Here we have a Python script to audit a local Colorado congressional election
and report the voting breakdown by county and candidate. The script reads the
CSV file election_results.csv of format
Ballot ID,County,Candidate
and tallies the number of votes by county and
candidate. It then reports the total number of votes cast, the breakdown by
county and candidate, the largest county turnout, and the winner of the
election to the terminal and output file
election_results.txt.
- Data source: election_results.csv
- Software: Python 3.7.6, Visual Studio Code 1.51.1
To perform this analysis, we loop through each row in the input file using
csv.reader
, adding
to the total vote count and acquiring the chosen candidate and voting county
with each iteration:
# Read the csv and convert it into a list of dictionaries
with open(file_to_load) as election_data:
reader = csv.reader(election_data)
# Read the header
header = next(reader)
# For each row in the CSV file.
for row in reader:
# Add to the total vote count
total_votes = total_votes + 1
# Get the candidate name from each row.
candidate_name = row[2]
# 3: Extract the county name from each row.
county_name = row[1]
We then check if this is the first instance of each candidate and county and
if so, add it to the results dictionaries candidate_votes
and county_votes
with initial counts of zero. We then increment the count for this and all
subsequent instances of the current row's candidate_name
and county_name
.
Finally, we loop through both results dictionaries to determine winner of the
election and the county casting the most votes. In the case of the candidates,
we first initialize the following variables:
winning_count = 0
winning_percentage = 0
winning_candidate = ""
We can then find the winner as follows:
for candidate_name in candidate_votes:
# Retrieve vote count and percentage
votes = candidate_votes.get(candidate_name)

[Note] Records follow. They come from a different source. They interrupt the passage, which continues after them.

/-- Settles O57, class by class. -/
theorem outputsDependOnInputsOnly : Obligations.OutputsDependOnInputsOnly := by
  intro i s s' t t' hin h h'
  obtain (rfl | rfl) | hi | (rfl | rfl) | rfl := command_classes i
  · exact crc16_outputs hin h h'
  · exact crcchk_outputs hin h h'
  · exact encoder_outputs hi (encoder_sameEnd hi hin h h')
  · exact decreq_outputs hin h h'
  · exact decrpl_outputs hin h h'
  · exact rxlen_outputs hin h h'

end Sys2Proof.Machine
end

section
/-! SUPPORT. The register port, access by access: what a read and a write of an index come to, by what the index map names
there; and the obligations of 20_memory.md about the index map (R61 to R66) and the order of accesses (R70). -/

namespace Sys2Proof.Machine

variable {s t : State} {p : Params} {idx j : RegIndex} {r : Reg} {v : Word}

/-! ### An index the map gives a register or cell -/

theorem regRead_of_regAt (h : regAt s.params idx = some r) : regRead idx s = readReg r s := by
  simp only [regRead, h]

/-- A write to an index of a register or cell other than `CMD` is a store to it. -/
theorem regWrite_of_regAt (v : Word) (h : regAt s.params idx = some r) (hr : r ≠ .cmd) :
    regWrite idx v s = .next (storeReg r v s) := by
  have hidx : idx ≠ 0x000 := by
    rintro rfl
    exact hr (Option.some.inj h).symm
  obtain ⟨q, hq, hw⟩ | ⟨hnone, -⟩ := regWrite_ne_cmd v hidx
  · cases hq.symm.trans h
    exact hw
  · cases hnone.symm.trans h

/-- What an index reads after a write to it. -/
theorem regRead_of_regWrite (h : regAt s.params idx = some r) (hr : r ≠ .cmd) (hw : regWrite idx v s = .next t) :
    regRead idx t = readReg r (storeReg r v s) := by
  cases (regWrite_of_regAt v h hr).symm.trans hw
  exact regRead_of_regAt ((storeReg_params r v s).symm ▸ h)

/-- A store to what one index names leaves what every other index reads. -/
theorem regRead_storeReg_other (v : Word) (h : regAt s.params idx = some r) (hj : j ≠ idx) :
    regRead j (storeReg r v s) = regRead j s := by
  unfold regRead
  rw [storeReg_params]
  cases hq : regAt s.params j with
  | none => rfl
  | some q => exact readReg_storeReg_other r q v s fun hqr => hj (regAt_injective (hqr ▸ hq) h)

/-- An index in the range of an array is that of one of its cells. -/
theorem exists_cell_of_range {base n : Nat} (hlo : base ≤ idx.toNat) (hhi : idx.toNat < base + n) :
    ∃ i < n, idx = BitVec.ofNat 12 (base + i) :=
  ⟨idx.toNat - base, by omega, by rw [Nat.add_sub_cancel' hlo, BitVec.ofNat_toNat, BitVec.setWidth_eq]⟩
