-- ==== Sys2Proof/Config.lean ====
section
/-! DEFINITION. What the spec leaves open and a chip fixes: free constants, each without a body. -/

namespace Sys2Proof.Config

/-- The level of a direction output that gives FORWARD: R79 says "The direction output gives the
direction" and not which level gives which. DESIGN CHOICE of a free constant, safe (log 7). -/
opaque forwardIsHigh : Bool

/-- Whether a byte with a missing stop bit that reaches an idle receiver is answered BAD_LENGTH: R196
gives the case of a frame in progress only. DESIGN CHOICE of a free constant, safe (log 8). -/
opaque idleStopFaultAnswers : Bool

/-- The window byte AXIS-STATUS carries for an axis that has no position channel, by the axis number and
the gallery clock: R102 names the window of "the position channel" and no value for its absence. DESIGN
CHOICE of a free value, safe (log 9). -/
opaque windowOfNoChannel (axisNumber clock : Nat) : Byte

end Sys2Proof.Config
end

vote_percentage = float(votes) / float(total_votes) * 100
# Write results votes and vote_percentage for candidate_name to
# terminal and output file
# Determine winning vote count, winning percentage, and candidate.
if (votes > winning_count) and (vote_percentage > winning_percentage):
winning_count = votes
winning_candidate = candidate_name
winning_percentage = vote_percentage
We are then left with the winning_count
, winning_candidate
, and
winning_percentage
set to the correct values from candidate_votes
which we
then write to the terminal and output file
election_results.txt. The process is similar
for the county results.
The analysis of the election shows that:
- There were 369,711 votes cast in the election.
- The county results were:
- Jefferson: 10.5% (38,855)
- Denver: 82.8% (306,055)
- Arapahoe: 6.7% (24,801)
- The county with the largest voter turnout was:
- Denver, with 82.8% of the vote and 306,055 votes
- The candidate results were
- Charles Casper Stockham: 23.0% (85,213)
- Diana DeGette: 73.8% (272,892)
- Raymon Anthony Doane: 3.1% (11,606)
- The winner of the election was:
- Diana DeGette, who received 73.8% of the vote and 272,892 votes.
Through this audit of a Colorado local congressional election, we find the
county with the largest voter turnout to be Denver providing 82.8% of the vote
for a total of 306,055 votes and the winner to be Diana DeGette with
73.8% of the vote for a total of 272,892 votes. This script is generalizable to
other election data sources following the same format as
election_results.csv with the replacement of
the hard-coded input file name election_results.csv
with an input parameter.
One method to do so would be to move the entire script within a function
analyze_election_data
with input parameter infile
, as shown below:
def analyze_election_data(infile):
"""
Parameters
----------
infile : str, file name of election results CSV file, placed in Resources
directory
"""
We would then set our input file as:
file_to_load = os.path.join("Resources", infile)
and import/call the function from the Python interpreter as:
>>> from PyPoll_Challenge import analyze_election_data
>>> analyze_election_data(input_file.csv)
An alternative is to input the CSV file from the command line using
sys.argv
. This would
require the following addition:
import sys
args = sys.argv
We then have a list args
whose first element is the script name and all
subsequent elements are those passed from the command line after the script
from left to right. We can thus set our input file as:
file_to_load = os.path.join("Resources", args[1])
and run the script from the command line:
$ python PyPoll_Challenge.py input_file.csv
Looking forward, we could further this analysis by considering the breakdown of each candidate vote by county and plot the results to visualize potential relationships between the two. This would be particularly useful for a more general dataset with a wider distribution of counties in order to analyze regional trends.